§ The problem:
The answer must be every line below that holds the word "executing".

§ Extracted information:
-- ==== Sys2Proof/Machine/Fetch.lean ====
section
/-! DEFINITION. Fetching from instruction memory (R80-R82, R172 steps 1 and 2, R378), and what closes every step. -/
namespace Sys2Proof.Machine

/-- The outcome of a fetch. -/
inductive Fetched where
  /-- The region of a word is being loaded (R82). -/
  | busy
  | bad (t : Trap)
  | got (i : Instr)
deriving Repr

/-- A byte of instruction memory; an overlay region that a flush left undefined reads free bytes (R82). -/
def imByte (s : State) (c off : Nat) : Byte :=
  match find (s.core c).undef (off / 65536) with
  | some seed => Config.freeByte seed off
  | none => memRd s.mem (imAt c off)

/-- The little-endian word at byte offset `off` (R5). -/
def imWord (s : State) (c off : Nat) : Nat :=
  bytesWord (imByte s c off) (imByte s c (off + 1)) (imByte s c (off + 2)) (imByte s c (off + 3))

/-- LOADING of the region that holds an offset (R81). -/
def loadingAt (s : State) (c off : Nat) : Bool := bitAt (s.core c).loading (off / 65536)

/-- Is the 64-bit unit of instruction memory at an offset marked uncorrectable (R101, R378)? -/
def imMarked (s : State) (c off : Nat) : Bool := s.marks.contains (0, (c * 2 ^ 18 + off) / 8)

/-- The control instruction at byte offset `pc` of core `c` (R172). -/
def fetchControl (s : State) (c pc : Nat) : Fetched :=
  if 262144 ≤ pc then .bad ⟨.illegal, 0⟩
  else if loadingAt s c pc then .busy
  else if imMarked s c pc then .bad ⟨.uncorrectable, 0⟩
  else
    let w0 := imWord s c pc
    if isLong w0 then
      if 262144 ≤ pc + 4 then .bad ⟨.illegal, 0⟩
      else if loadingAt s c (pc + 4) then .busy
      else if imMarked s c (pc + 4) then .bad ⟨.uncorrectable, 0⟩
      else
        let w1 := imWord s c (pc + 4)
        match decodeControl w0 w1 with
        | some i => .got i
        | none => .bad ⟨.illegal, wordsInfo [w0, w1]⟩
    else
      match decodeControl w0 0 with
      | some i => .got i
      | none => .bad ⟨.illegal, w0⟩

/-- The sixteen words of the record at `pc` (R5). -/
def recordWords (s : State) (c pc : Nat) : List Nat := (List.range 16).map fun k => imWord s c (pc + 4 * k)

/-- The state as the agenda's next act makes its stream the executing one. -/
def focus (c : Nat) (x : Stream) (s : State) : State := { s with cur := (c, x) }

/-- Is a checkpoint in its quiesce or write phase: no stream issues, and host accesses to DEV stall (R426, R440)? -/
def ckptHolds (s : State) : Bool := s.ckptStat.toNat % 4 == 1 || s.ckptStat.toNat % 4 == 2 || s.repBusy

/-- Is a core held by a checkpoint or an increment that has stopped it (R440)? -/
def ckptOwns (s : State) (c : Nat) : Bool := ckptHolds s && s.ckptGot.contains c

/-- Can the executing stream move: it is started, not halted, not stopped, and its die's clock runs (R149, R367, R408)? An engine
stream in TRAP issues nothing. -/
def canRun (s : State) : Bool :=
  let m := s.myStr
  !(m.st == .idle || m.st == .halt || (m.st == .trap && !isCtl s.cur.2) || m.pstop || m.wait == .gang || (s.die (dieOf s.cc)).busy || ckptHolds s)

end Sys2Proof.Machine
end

...

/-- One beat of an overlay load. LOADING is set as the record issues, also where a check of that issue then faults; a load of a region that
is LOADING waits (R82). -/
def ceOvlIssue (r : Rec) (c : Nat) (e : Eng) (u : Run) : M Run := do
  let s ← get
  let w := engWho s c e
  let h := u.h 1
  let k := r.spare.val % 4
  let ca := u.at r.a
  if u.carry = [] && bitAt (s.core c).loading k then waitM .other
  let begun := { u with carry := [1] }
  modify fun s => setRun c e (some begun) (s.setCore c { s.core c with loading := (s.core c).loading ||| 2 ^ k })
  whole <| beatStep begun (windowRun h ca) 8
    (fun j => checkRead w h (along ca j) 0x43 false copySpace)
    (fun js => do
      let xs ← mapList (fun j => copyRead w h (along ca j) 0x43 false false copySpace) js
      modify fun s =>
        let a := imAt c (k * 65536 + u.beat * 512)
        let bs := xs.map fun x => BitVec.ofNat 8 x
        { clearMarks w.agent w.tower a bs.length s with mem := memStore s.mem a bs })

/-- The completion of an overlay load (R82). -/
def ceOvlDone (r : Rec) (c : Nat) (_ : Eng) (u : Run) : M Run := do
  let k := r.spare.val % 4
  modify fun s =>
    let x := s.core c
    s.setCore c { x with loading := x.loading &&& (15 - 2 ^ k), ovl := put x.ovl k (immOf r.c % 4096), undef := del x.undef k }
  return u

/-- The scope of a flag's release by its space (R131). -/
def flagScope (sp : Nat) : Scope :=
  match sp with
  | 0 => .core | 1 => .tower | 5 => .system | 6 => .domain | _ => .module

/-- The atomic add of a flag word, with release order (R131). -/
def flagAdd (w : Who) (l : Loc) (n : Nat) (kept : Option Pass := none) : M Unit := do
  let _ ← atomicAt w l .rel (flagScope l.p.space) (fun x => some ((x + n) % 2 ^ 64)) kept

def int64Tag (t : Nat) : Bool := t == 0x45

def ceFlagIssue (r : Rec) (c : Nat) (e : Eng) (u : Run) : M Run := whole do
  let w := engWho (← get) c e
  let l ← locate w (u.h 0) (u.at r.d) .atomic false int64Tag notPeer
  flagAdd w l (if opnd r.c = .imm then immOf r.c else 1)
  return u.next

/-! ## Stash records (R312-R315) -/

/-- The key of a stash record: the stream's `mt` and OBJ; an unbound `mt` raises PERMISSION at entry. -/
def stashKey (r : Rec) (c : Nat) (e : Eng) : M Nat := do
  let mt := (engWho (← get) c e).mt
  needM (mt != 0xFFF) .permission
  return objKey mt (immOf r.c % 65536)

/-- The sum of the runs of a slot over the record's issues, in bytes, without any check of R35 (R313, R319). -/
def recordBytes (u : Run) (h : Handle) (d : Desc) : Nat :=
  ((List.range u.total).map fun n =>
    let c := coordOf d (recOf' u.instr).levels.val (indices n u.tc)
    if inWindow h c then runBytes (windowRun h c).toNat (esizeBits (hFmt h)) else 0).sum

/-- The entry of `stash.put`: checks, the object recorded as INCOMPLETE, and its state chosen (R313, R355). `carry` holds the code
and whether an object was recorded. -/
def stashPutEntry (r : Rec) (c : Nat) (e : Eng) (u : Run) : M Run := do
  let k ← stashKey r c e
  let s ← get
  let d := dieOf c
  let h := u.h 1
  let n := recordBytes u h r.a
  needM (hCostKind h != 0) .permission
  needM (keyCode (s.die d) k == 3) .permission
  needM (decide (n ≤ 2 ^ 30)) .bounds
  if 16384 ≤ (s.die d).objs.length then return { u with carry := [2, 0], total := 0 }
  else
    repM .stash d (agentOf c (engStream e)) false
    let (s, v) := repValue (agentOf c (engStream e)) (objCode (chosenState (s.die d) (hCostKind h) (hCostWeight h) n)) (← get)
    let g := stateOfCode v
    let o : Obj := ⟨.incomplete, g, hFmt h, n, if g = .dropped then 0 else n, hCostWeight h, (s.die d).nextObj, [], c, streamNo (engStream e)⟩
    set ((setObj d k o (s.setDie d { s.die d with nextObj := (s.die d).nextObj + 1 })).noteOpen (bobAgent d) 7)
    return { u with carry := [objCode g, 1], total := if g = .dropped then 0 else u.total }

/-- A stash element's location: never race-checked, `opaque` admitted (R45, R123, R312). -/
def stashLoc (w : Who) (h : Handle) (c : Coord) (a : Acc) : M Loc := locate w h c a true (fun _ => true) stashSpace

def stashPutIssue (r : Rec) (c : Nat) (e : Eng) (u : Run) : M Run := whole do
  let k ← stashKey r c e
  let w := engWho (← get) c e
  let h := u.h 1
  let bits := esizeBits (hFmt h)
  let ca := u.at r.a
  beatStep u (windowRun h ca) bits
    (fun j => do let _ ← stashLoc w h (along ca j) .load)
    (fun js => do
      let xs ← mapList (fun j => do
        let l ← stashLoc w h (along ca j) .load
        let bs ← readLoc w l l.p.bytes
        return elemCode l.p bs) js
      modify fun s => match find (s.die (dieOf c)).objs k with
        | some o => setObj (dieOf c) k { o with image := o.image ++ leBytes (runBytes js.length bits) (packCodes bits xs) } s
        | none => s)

---

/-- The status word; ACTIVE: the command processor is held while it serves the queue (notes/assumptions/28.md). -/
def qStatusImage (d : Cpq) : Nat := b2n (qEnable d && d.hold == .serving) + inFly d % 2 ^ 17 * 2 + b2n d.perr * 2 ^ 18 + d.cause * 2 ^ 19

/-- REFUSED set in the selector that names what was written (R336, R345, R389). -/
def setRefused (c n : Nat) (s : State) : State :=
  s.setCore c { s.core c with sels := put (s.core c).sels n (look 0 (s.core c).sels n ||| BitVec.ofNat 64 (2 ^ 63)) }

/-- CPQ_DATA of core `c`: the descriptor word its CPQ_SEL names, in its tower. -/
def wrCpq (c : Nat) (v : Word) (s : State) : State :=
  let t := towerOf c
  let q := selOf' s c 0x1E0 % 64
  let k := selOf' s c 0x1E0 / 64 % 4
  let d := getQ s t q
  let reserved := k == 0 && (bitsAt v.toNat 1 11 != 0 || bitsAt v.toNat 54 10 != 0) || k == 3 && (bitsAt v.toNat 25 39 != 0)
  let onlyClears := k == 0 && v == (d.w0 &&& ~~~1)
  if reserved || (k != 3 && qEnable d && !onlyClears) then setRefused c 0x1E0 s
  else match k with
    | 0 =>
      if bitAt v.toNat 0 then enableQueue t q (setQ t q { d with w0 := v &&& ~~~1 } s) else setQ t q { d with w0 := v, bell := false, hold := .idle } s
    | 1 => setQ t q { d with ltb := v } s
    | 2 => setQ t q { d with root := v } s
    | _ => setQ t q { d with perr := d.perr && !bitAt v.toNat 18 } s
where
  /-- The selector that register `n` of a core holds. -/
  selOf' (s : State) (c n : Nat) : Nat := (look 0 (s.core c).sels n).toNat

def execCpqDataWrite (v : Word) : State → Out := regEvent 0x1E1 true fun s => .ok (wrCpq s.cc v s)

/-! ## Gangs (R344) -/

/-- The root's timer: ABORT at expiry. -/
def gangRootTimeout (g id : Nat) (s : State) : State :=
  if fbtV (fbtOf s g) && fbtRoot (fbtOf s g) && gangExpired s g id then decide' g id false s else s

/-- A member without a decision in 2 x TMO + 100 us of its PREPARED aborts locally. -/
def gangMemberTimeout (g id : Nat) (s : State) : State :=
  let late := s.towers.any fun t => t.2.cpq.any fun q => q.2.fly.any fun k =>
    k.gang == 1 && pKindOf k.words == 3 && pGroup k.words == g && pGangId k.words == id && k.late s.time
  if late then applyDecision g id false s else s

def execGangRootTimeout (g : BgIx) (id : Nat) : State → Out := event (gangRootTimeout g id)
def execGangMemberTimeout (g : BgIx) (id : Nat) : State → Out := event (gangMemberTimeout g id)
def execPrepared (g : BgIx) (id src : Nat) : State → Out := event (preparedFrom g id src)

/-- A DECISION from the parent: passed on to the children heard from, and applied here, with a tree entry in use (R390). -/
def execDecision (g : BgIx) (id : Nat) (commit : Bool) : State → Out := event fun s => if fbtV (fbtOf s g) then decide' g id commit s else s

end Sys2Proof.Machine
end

§ Exercise answer:
/-- The state as the agenda's next act makes its stream the executing one. -/
/-- Can the executing stream move: it is started, not halted, not stopped, and its die's clock runs (R149, R367, R408)? An engine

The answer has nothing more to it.